By comparison, one litre of bottled water is being sold at Rs 18.50 which is around 3600 times more costly than the same amount one can obtain from a tap.

This low profit margin is insufficient to allow for growth and is usually absorbed by interest repayment on Government loans and for PRB 2013 staff salary increase.

The per capita consumption of potable water in Mauritius (170 litres/head) is among the highest in the world. Is it because our water is too cheap, so much so that most of our countrymen use water in an irrational way according to their wants and not according to their needs?

To encourage efficient behaviour, as far as water consumption is concerned, I believe that water should be priced at a level that both encourages rational use and properly reflects its cost of treatment and distribution and especially… making users more responsible… We need to inculcate a responsible attitude in our consumers and this will be another element to balance the water demand-supply equation.

Over and above all, a new phenomenon has emerged in Mauritius, which I would call “Rurbanisation”: with rurbanisation (that is urbanisation of formerly rural areas on the fringes of towns or cities), industrialisation and rapid growth and development in other sectors, water demand and consumption is increasing by almost 6% every year.

* Another issue that has been canvassed in the media as well as in the CWA itself is the leakage of nearly half of the water pumped into our aged piping system which is said to be at the heart of our water problem. That would entail the replacement of the piping system where necessary – to the tune of around one billion rupees. The question that arises whether the aged piping system really at the heart of our water problem. How come we are getting water at the pressure level at which it comes to our taps?

The reduction of Non Revenue Water (NRW) has been at the top of the CWA agenda for years. NRW comprises three components:

– physical losses through leakage caused mainly by very old and poor quality of the pipes network, poor operations and maintenance, lack of leakage control;

– Commercial losses resulting from default water meters and unauthorized consumption; and

– theft of water in various forms and water provided for free to certain consumer groups.

NRW is a problem which is universal and it is more acute in developing countries where the NRW levels are in the range of 40 to 50 percent of the treated water produced being lost or unaccounted for.

The challenge of Government and that of the CWA is to reduce NRW to the minimum in all sectors of the island. As part of a government to government cooperation, a Singapore team has been recruited for the implementation of a reduction in NRW project focusing in the Upper Mare Aux Vacoas (MAV) regions which was most affected during the last drought episode.

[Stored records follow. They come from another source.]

/-- Lemire's method (R160, R164 to R167), for every RANGE.t: with a and b the normalised bounds, range = b - a + 1 and
t = (2^64 - range) mod range, the first draw k whose product has low half at least t is taken, a plus its high half is
delivered, and k + 1 draws are counted. The bound on k is the fuel of the model's loop (log entry 7, the model's choice); that it
shuts out no accepted draw is `FuelRunsOutOnlyWhereTheLoopNeverEnds`. -/
def Obligations.RangesCompleteByLemire : Prop :=
  ∀ (s : State) (ty : IntTy) (c : Nat) (lx ux : Bool) (k : Nat), s.Ready → s.CanDraw c →
    let a := ty.ofReg s.args.a0 + (if lx then 1 else 0)
    let b := ty.ofReg s.args.a1 - (if ux then 1 else 0)
    let range := (b - a + 1).toNat
    let t := (2 ^ 64 - range) % range
    let product (n : Nat) : Nat := (nthDraw (s.words c) n).toNat * range
    a ≤ b → ¬ (a = ty.minVal ∧ b = ty.maxVal) → k < 2 ^ 256 → (∀ n, n < k → product n % 2 ^ 64 < t) →
    t ≤ product k % 2 ^ 64 →
    exec (ty.rangeInstr c lx ux) s = .next (s.completed c (wordsAfter (k + 1) (s.words c))
      (BitVec.ofInt 64 (a + ((product k / 2 ^ 64 : Nat) : Int))) 0#64 (k + 1))

/-- R166: a RANGE.t that completes delivers a value of its type between the normalised bounds. -/
def Obligations.RangeResultsLieInTheRange : Prop :=
  ∀ (s u : State) (ty : IntTy) (c : Nat) (lx ux : Bool), s.Ready → s.CanDraw c →
    exec (ty.rangeInstr c lx ux) s = .next u → u.done = true →
    ty.ofReg s.args.a0 + (if lx then 1 else 0) ≤ ty.ofReg u.res0 ∧
      ty.ofReg u.res0 ≤ ty.ofReg s.args.a1 - (if ux then 1 else 0) ∧ u.res0 = BitVec.ofInt 64 (ty.ofReg u.res0)

/-- The fuel of the model's rejection loop is no outcome of the block (R168, R248; log entry 7): the loop has no result exactly
when no draw is ever accepted. -/
def Obligations.FuelRunsOutOnlyWhereTheLoopNeverEnds : Prop :=
  ∀ (range : Word) (g : Words), 0#64 < range →
    (lemire draw loopFuel range g = none ↔ ∀ n, lo64 (mulfull (nthDraw g n) range) < threshold range)

/-- R168: the draw 2^64 - 1 is accepted for every range, so a loop that meets it, as whichever draw n, ends by then with a
result below the range. `loopFuel` is the model's choice (log entry 7); n is not bounded by it. -/
def Obligations.TheGreatestDrawIsAlwaysAccepted : Prop :=
  ∀ (range : Word) (g : Words) (n : Nat), 0#64 < range → nthDraw g n = 0xFFFFFFFFFFFFFFFF#64 →
    ¬ lo64 (mulfull (nthDraw g n) range) < threshold range ∧
    ∃ h g' d, lemire draw loopFuel range g = some (h, g', d) ∧ d ≤ n + 1 ∧ h < range

/-- R169: Lemire's method is exactly uniform over the draw: every h in [0, range) has (2^64 - t) / range accepted draws,
2^64 - t draws are accepted in all, and t are rejected. -/
def Obligations.LemireIsExactlyUniform : Prop :=
  ∀ range h : Word, h < range →
    (Finset.univ.filter fun x : Word =>
      ¬ lo64 (mulfull x range) < threshold range ∧ hi64 (mulfull x range) = h).card * range.toNat =
      2 ^ 64 - (threshold range).toNat ∧
    (Finset.univ.filter fun x : Word => ¬ lo64 (mulfull x range) < threshold range).card =
      2 ^ 64 - (threshold range).toNat ∧
    (Finset.univ.filter fun x : Word => lo64 (mulfull x range) < threshold range).card = (threshold range).toNat

/-! ### Float intervals -/

/-- R180: one rounding is to nearest, ties to even, with gradual underflow and overflow to infinity. `num / 2^k` units is the
exact value; patterns below +inf are the finite magnitudes. -/
def Obligations.RoundingIsToNearestTiesToEven : Prop :=
  ∀ (f : FloatFmt) (num k : Nat), (f = binary32 ∨ f = binary64) →
    let r := f.roundUnits num k
    let dist (p : Nat) : Nat := ((f.units p * 2 ^ k : Nat) - (num : Int)).natAbs
    r ≤ f.infBits ∧
    (r < f.infBits → ∀ p, p < f.infBits → dist r ≤ dist p ∧ (dist p = dist r → p ≠ r → r % 2 = 0)) ∧
    (r = f.infBits ↔ (f.units (f.infBits - 1) + f.units f.infBits) * 2 ^ k ≤ 2 * num)

/-- R180: fadd_T, fsub_T and fmul_T round the exact sum, difference and product of the operands' values once, and flt_T compares the
values. A product counts units of the least subnormal twice, so it is x * y / 2^149 or x * y / 2^1074 units. An exact zero has
the sign IEEE 754 gives it under this rounding, an infinity and a NaN act as IEEE 754 says. -/
def Obligations.FloatOperationsRoundOnce : Prop :=
  ∀ (f : FloatFmt) (k a b : Nat), (f = binary32 ∧ k = 149 ∨ f = binary64 ∧ k = 1074) →
    a < 2 * f.signWeight → b < 2 * f.signWeight →
    let x := f.signedUnits a
    let y := f.signedUnits b
    (f.isFinite a = true → f.isFinite b = true →
      f.IsRounding (x + y) 0 (f.add a b) ∧ f.IsRounding (x - y) 0 (f.sub a b) ∧ f.IsRounding (x * y) k (f.mul a b) ∧
      (x + y = 0 → f.isNeg (f.add a b) = (f.isNeg a && f.isNeg b)) ∧
      (x - y = 0 → f.isNeg (f.sub a b) = (f.isNeg a && !f.isNeg b)) ∧
      (x * y = 0 → f.isNeg (f.mul a b) = (f.isNeg a != f.isNeg b)) ∧
      f.lt a b = decide (x < y)) ∧
    (f.isInf a = true → f.isFinite b = true →
      f.add a b = a ∧ f.add b a = a ∧ f.sub a b = a ∧ f.sub b a = f.neg a ∧
      (y = 0 → f.isNaN (f.mul a b) = true ∧ f.isNaN (f.mul b a) = true) ∧
      (y ≠ 0 → f.mul a b = f.withSign (f.isNeg a != f.isNeg b) f.infBits ∧ f.mul b a = f.mul a b) ∧
      f.lt a b = f.isNeg a ∧ f.lt b a = !f.isNeg a) ∧
    (f.isInf a = true → f.isInf b = true →
      (a = b → f.add a b = a ∧ f.isNaN (f.sub a b) = true ∧ f.lt a b = false) ∧
      (a ≠ b → f.isNaN (f.add a b) = true ∧ f.sub a b = a ∧ f.lt a b = f.isNeg a) ∧
      f.mul a b = f.withSign (f.isNeg a != f.isNeg b) f.infBits) ∧
    ((f.isNaN a = true ∨ f.isNaN b = true) →
      f.isNaN (f.add a b) = true ∧ f.isNaN (f.sub a b) = true ∧ f.isNaN (f.mul a b) = true ∧ f.lt a b = false)

/-- INVALID_INTERVAL (R182, R183): raised exactly when a bound has an exponent field of all ones or low < high fails as values;
the two zeros are equal. -/
def Obligations.InvalidIntervalsTrap : Prop :=
  ∀ (s : State) (c : Nat), s.Ready → s.CanDraw c →
    (exec (.rangeF32 c) s = .next (s.faulted .invalidInterval) ↔
      (s.args.a0.extractLsb' 23 8 = 0xFF#8 ∨ s.args.a1.extractLsb' 23 8 = 0xFF#8 ∨
        binary32.signedUnits (s.args.a1.extractLsb' 0 32).toNat ≤
          binary32.signedUnits (s.args.a0.extractLsb' 0 32).toNat)) ∧
    (exec (.rangeF64 c) s = .next (s.faulted .invalidInterval) ↔
      (s.args.a0.extractLsb' 52 11 = 0x7FF#11 ∨ s.args.a1.extractLsb' 52 11 = 0x7FF#11 ∨
        binary64.signedUnits s.args.a1.toNat ≤ binary64.signedUnits s.args.a0.toNat))

/-- RANGE.F32 and RANGE.F64 (R181, R182, R186): one draw, low + scale * u with scale = high - low and two further roundings,
and QNAN_T for a NaN. -/
def Obligations.RangeFloatsComplete : Prop :=
  ∀ (s : State) (c : Nat), s.Ready → s.CanDraw c →
    let x := nthDraw (s.words c) 0
    (validInterval binary32 s.args = true →
      let low := (s.args.a0.extractLsb' 0 32).toNat
      let high := (s.args.a1.extractLsb' 0 32).toNat
      let r := binary32.add low (binary32.mul (binary32.sub high low) (binary32.unitBits (x.toNat / 2 ^ 41)))
      exec (.rangeF32 c) s = .next (s.completed c (wordsAfter 1 (s.words c))
        (if binary32.isNaN r then s.cfg.qnan32.setWidth 64 else BitVec.ofNat 64 r) 0#64 1)) ∧
    (validInterval binary64 s.args = true →
      let low := s.args.a0.toNat
      let high := s.args.a1.toNat
      let r := binary64.add low (binary64.mul (binary64.sub high low) (binary64.unitBits (x.toNat / 2 ^ 12)))
      exec (.rangeF64 c) s = .next (s.completed c (wordsAfter 1 (s.words c))
        (if binary64.isNaN r then s.cfg.qnan64 else BitVec.ofNat 64 r) 0#64 1))

/-- R184 item 1: where scale is finite the result is finite and lies in the closed interval [low, high]. -/
def Obligations.FiniteScalesStayInTheClosedInterval : Prop :=
  ∀ (f : FloatFmt) (a : Args) (x : Word), (f = binary32 ∨ f = binary64) → validInterval f a = true →
    let low := f.ofReg a.a0
    let high := f.ofReg a.a1
    f.isFinite (f.sub high low) = true →
    let r := scaleFloat f low high x
    f.isFinite r = true ∧ f.signedUnits low ≤ f.signedUnits r ∧ f.signedUnits r ≤ f.signedUnits high

/-- R184 items 2 and 3 and R185: where scale overflows, u = 0 gives a NaN and every other u gives +inf; no result is -inf or
-0.0, and none is a NaN when scale is finite. -/
def Obligations.FloatResultOutcomes : Prop :=
  ∀ (f : FloatFmt) (a : Args) (x : Word), (f = binary32 ∨ f = binary64) → validInterval f a = true →
    let scale := f.sub (f.ofReg a.a1) (f.ofReg a.a0)
    let r := scaleFloat f (f.ofReg a.a0) (f.ofReg a.a1) x
    (f.isFinite scale = false →
      scale = f.infBits ∧ (f.unitMantissa x = 0 → f.isNaN r = true) ∧ (f.unitMantissa x ≠ 0 → r = f.infBits)) ∧
    (f.isFinite scale = true → f.isNaN r = false) ∧ r ≠ f.signWeight + f.infBits ∧ r ≠ f.signWeight

/-! ### The whole machine -/

/-- The reset state is well formed, and no context of it breaks R23. -/
def Obligations.ResetIsWellFormed : Prop := State.reset.Inv ∧ State.reset.SeededNonZero

/-- Every step from a well-formed state leaves a well-formed state (R20, R21, R31, R32, R35, R36, R201). -/
def Obligations.EveryStepKeepsTheBlockWellFormed : Prop :=
  ∀ s t : State, s.Inv → step s = .next t → t.Inv

/-- R23: a seeded context is never all zero. Every step keeps it, whichever command it issues or completes. -/
def Obligations.SeededContextsStayNonZero : Prop :=
  ∀ s t : State, s.Inv → s.SeededNonZero → step s = .next t → t.SeededNonZero

/-- The frame of every command (R21, R24, R25): the contexts other than the one it writes, ARG, the parameters and the model's
own fields are as before, OUTBUF is as before but for FILL, and entropy words are taken by SEED.ENT alone. -/
def Obligations.CommandsTouchOnlyTheirContext : Prop :=
  ∀ (i : Instr) (s t : State), exec i s = .next t →
    (∀ e, e ≠ i.dst?.getD i.ctx → t.ctx e = s.ctx e) ∧ t.contexts.length = s.contexts.length ∧ t.args = s.args ∧
      t.cfg = s.cfg ∧ t.agenda = s.agenda ∧ t.response = s.response ∧ t.freeCount = s.freeCount ∧
      ((∀ c, i ≠ .fill c) → ∀ k, t.outbuf.read k = s.outbuf.read k) ∧
      ((∀ c, i ≠ .seedEnt c) → t.entropy = s.entropy)

/-- R109 and R151: a drawing command, JUMP or LJUMP on two contexts that hold the same words gives the same results, draw
count and OUTBUF, and leaves the same words. -/
def Obligations.SameWordsGiveTheSameResults : Prop :=
  ∀ (i : Instr) (s t u : State) (c d : Nat), i.op ∉ [0x01#8, 0x02#8, 0x03#8, 0x04#8] → s.Inv → s.CanDraw c →
    s.CanDraw d → s.words c = s.words d → exec (withContext c i) s = .next t → exec (withContext d i) s = .next u →
    t.res0 = u.res0 ∧ t.res1 = u.res1 ∧ t.lastDraws = u.lastDraws ∧ t.outbuf = u.outbuf ∧
      t.words c = u.words d ∧ statusWord t = statusWord u

/-- R21: the state words of unseeded contexts are never observable: two well-formed states that differ only in them step to
states that differ only in them, with the same response. -/
def Obligations.UnseededWordsAreUnobservable : Prop :=
  ∀ s s' t : State, s.Inv → SameButUnseeded s s' → step s = .next t →
    ∃ t', step s' = .next t' ∧ SameButUnseeded t t'
end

The main funding of the NRW project is sourced by way of a loan from Government to CWA along with part funding from the European Investment Bank. The programme inclusive of project management services and the related works is presently estimated at a cost of Rs 1 billion.

The project would utilize the latest technological advances in terms of telemetry and network monitoring which would be the model for CWA to replicate subsequently in other parts of the island.

The main objective of the project is to ensure sustainable water for all on a 24 x 7 basis with good quality of services in the Upper MAV Zone which has an area of 220km2 and a population of 220,000 and a pipeline network of 676 km… with pipes ranging from 60 to 100 years old and where an estimated of 35% of treated water is lost through leaks.

The figure of nearly half of water lost through old pipes, which you quote in your question, is not the whole story. NRW is water lost through physical as well as commercial losses. Aged water pipes leading to physical losses are only part of the problem. Another part is old customer meters leading to the commercial losses. CWA is tackling the problem from both angles.

Work started in July 2013 and the target is to reduce NRW in the region of Upper Mare aux Vacoas by 10% by 2015 and so on until we reach a level of NRW which is of acceptable international standard. Let me point out that Singapore took some 60 years to reduce their NRW to the present 5%.